Retrieve every line from the records in which the word "rcases" occurs.
━━━━━━
/-- Pending slots were pending before or are among the slots just written, also when LAP wraps past `or`. -/
theorem outputInv_appendBytes {s : State} (h : s.OutputInv) (l : List Byte) : (s.appendBytes l).OutputInv := by
  obtain ⟨hw, hr, hwf, hslots, hpend⟩ := h
  refine ⟨appendBytes_ow_lt hw l, hr, writeFrom_wf hwf _ l, writeFrom_mem hw hslots l, fun k hk => ?_⟩
  have hle : (s.appendBytes l).count ≤ s.count + l.length := by
    rw [count_appendBytes hr]
    exact Nat.mod_le _ _
  refine isSome_read?_writeFrom hw ?_
  by_cases hold : k < s.count
  · exact .inl (hpend k hold)
  · obtain ⟨j, rfl⟩ : ∃ j, k = s.count + j := ⟨k - s.count, by omega⟩
    refine .inr ⟨j, by omega, ?_⟩
    calc (s.or + (s.count + j)) % s.params.nOut
        = ((s.or + s.count) % s.params.nOut + j) % s.params.nOut := by rw [Nat.mod_add_mod, Nat.add_assoc]
      _ = (s.ow + j) % s.params.nOut := by rw [State.or_add_count hw hr]

theorem inv_encoded {s : State} (h : s.Inv) (i : Instr) (o : Bool) (c : Word) (a : Bool) :
    ({ (s.encoded i o).setCrc c with encActive := a } : State).Inv := by
  obtain ⟨hp, hout, hin, hline, hlink, hst⟩ := (inv_iff s).1 h
  exact (inv_iff _).2 ⟨hp, outputInv_appendBytes hout _, hin, hline, hlink,
    stickyInv_recorded (s := s.appendBytes (s.appended i)) hst (s.encoderErrors i o)⟩

end Sys2Proof.Machine
end

section
/-! PROOFS. The invariant under the flow operations (41_output_flow.md R143 to R146). -/

namespace Sys2Proof.Machine

/-- The byte at `or` leaves a buffer that is not empty; the slots still pending were pending before. -/
theorem outputInv_next {s : State} (h : s.OutputInv) (hne : s.ow ≠ s.or) :
    ({ s with or := s.nextSlot s.or } : State).OutputInv := by
  obtain ⟨hw, hr, hwf, hslots, hpend⟩ := h
  refine ⟨hw, Nat.mod_lt _ (by omega), hwf, hslots, fun k hk => ?_⟩
  have hcount := count_next hw hr hne
  have hslot := hpend (k + 1) (by omega)
  simpa only [State.nextSlot, Nat.mod_add_mod, Nat.add_assoc, Nat.add_comm 1 k] using hslot

theorem FlowWrites.outputInv {u t : State} (h : FlowWrites u t) (hu : u.OutputInv) : t.OutputInv := by
  obtain ⟨v, hv, d, ht⟩ := h
  have hvi : v.OutputInv := by rcases hv with rfl | rfl <;> exact hu
  rcases ht with rfl | ⟨_, hne, _, rfl⟩
  · exact hvi
  · exact outputInv_next hvi hne

theorem outputInv_flow {i : Instr} {s t : State} (hi : isFlow i = true) (hs : s.OutputInv) (h : exec i s = .next t) :
    t.OutputInv := by
  obtain ⟨hw, _⟩ := flow_next hi h
  obtain ⟨_, _, _, _, hu, _⟩ := flowStart_eq s hi
  exact hw.outputInv (by rw [hu]; exact hs)

theorem lineInv_updateLine (s : State) : (updateLine s).LineInv := fun _ => rfl

theorem lineInv_lineUpdated {s : State} (h : s.LineInv) : s.lineUpdated.LineInv := by
  rcases lineUpdated_cases s with e | e <;> rw [e]
  · exact h
  · exact lineInv_updateLine s

/-- The flush body starts draining exactly when it submits a byte. -/
theorem flushBody_line_link {u t : State} (h : flushBody u = .ok t) (hline : u.LineInv) (hlink : u.LinkInv) :
    t.LineInv ∧ t.LinkInv := by
  rcases flushBody_ok h with ⟨_, rfl⟩ | ⟨_, _, rfl⟩ | ⟨_, _, _, _, _, rfl⟩
  · exact ⟨hline, hlink⟩
  · exact ⟨lineInv_updateLine u, hlink⟩
  · exact ⟨hline, rfl⟩

/-- TX_READY finds the link idle after the LINK agent's side, and goes on draining exactly when it submits a byte. -/
theorem transmitComplete_line_link {u t : State} (h : transmitComplete u = .ok t) (hline : u.LineInv)
    (hidle : u.linkByte = none) : t.LineInv ∧ t.LinkInv := by
  have hlu : u.lineUpdated.LineInv := lineInv_lineUpdated hline
  rcases transmitComplete_ok h with ⟨hd, rfl⟩ | ⟨_, _, rfl⟩ | ⟨hd, _, _, _, rfl⟩
  · exact ⟨hline, by simp [State.LinkInv, State.linkBusy, hd, hidle]⟩
  · exact ⟨hlu, by simp [State.LinkInv, State.linkBusy, hidle]⟩
  · exact ⟨hlu, (lineUpdated_draining u).trans hd⟩

/-- A flow operation starts its shared body with the line in order: INHIBIT_START and INHIBIT_STOP mark an update. -/
theorem lineInv_flowStart {i : Instr} {s : State} (hi : isFlow i = true) (h : s.LineInv) : (s.flowStart i).LineInv := by
  cases i <;> cases hi
  case flush d => exact h
  case inhibitStart d => exact fun e => Bool.noConfusion e
  case inhibitStop d => exact fun e => Bool.noConfusion e
  case txReady d =>
    rcases linkDone_cases (respond .nothing s) with ⟨_, e⟩ | ⟨_, _, e⟩ <;> simp only [State.flowStart, e] <;> exact h

theorem flow_line_link {i : Instr} {s t : State} (hi : isFlow i = true) (hline : s.LineInv) (hlink : s.LinkInv)
    (h : exec i s = .next t) : t.LineInv ∧ t.LinkInv := by
  obtain ⟨_, hbody⟩ := flow_next hi h
  have hstart := lineInv_flowStart hi hline
  obtain ⟨_, _, lb, _, hu, hother, htx⟩ := flowStart_eq s hi
  rcases hbody with ⟨hi', hb⟩ | ⟨hi', hb⟩
  · obtain ⟨_, _, hidle, _⟩ := htx hi'
    exact transmitComplete_line_link hb hstart (by rw [hu]; exact hidle)
  · obtain ⟨hlb, _⟩ := hother hi'
    refine flushBody_line_link hb hstart ?_
    rw [hu, hlb]
    exact hlink

theorem inv_flow {i : Instr} {s t : State} (hi : isFlow i = true) (hs : s.Inv) (h : exec i s = .next t) : t.Inv := by
  obtain ⟨hp, hout, hin, hline, hlink, hst⟩ := (inv_iff s).1 hs
  obtain ⟨hline', hlink'⟩ := flow_line_link hi hline hlink h
  have hout' := outputInv_flow hi hout h
  obtain ⟨_, _, _, _, _, _, _, _, rfl, _⟩ := flow_frame hi h
  exact (inv_iff _).2 ⟨hp, hout', hin, hline', hlink', hst⟩

end Sys2Proof.Machine
end

section
/-! PROOFS. The invariant under the input operations (42_input.md R170 to R178). -/

namespace Sys2Proof.Machine

theorem not_held_of_assembling {s : State} (h : s.InputInv) (hst : s.rxState = .assembling) : s.rxHeld = false := by
  obtain ⟨_, ⟨hwin, _⟩, _⟩ := h
  cases hh : s.rxHeld with
  | false => rfl
  | true =>
    obtain ⟨hw, _⟩ := hwin hh
    exact RxState.noConfusion (hst.symm.trans hw)

/-- With no frame held, an assembler that is emptied needs no slot written. -/
theorem inputInv_emptied {s t : State} (h : s.InputInv) (hp : t.params = s.params) (hi : t.ibuf = s.ibuf)
    (hf : t.fill = 0) (hh : t.rxHeld = false) : t.InputInv := by
  obtain ⟨_, _, hwf, hslots, _⟩ := h
  refine ⟨by omega, ⟨fun e => ?_, fun _ _ => hf⟩, by rw [hi]; exact hwf, by rw [hi, hp]; exact hslots, fun i h => ?_⟩
  · exact Bool.noConfusion (hh.symm.trans e)
  · omega

theorem decByte_fill_le (r : Byte) (s : State) : (decByte r s).fill ≤ s.fill + 1 := by
  by_cases hr : r = s.params.esc
  · subst hr
    rw [decByte_esc]
    exact Nat.le_succ _
  · rw [decByte_other hr]

/-- `ESC`, and a logical byte that finds no slot, are not stored (R171). -/
theorem decByte_ibuf_unstored {r : Byte} {s : State} (h : r = s.params.esc ∨ s.params.nIn ≤ s.fill) :
    (decByte r s).ibuf = s.ibuf := by
  by_cases hr : r = s.params.esc
  · subst hr
    rw [decByte_esc]
  · rw [decByte_other hr]
    exact if_neg (Nat.not_lt.2 (h.resolve_left hr))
━━━━━━
- **RESPONSE FOR THIS EXERCISE**:
  have hvi : v.OutputInv := by rcases hv with rfl | rfl <;> exact hu
  rcases ht with rfl | ⟨_, hne, _, rfl⟩
  rcases lineUpdated_cases s with e | e <;> rw [e]
  rcases flushBody_ok h with ⟨_, rfl⟩ | ⟨_, _, rfl⟩ | ⟨_, _, _, _, _, rfl⟩
  rcases transmitComplete_ok h with ⟨hd, rfl⟩ | ⟨_, _, rfl⟩ | ⟨hd, _, _, _, rfl⟩
    rcases linkDone_cases (respond .nothing s) with ⟨_, e⟩ | ⟨_, _, e⟩ <;> simp only [State.flowStart, e] <;> exact h
  rcases hbody with ⟨hi', hb⟩ | ⟨hi', hb⟩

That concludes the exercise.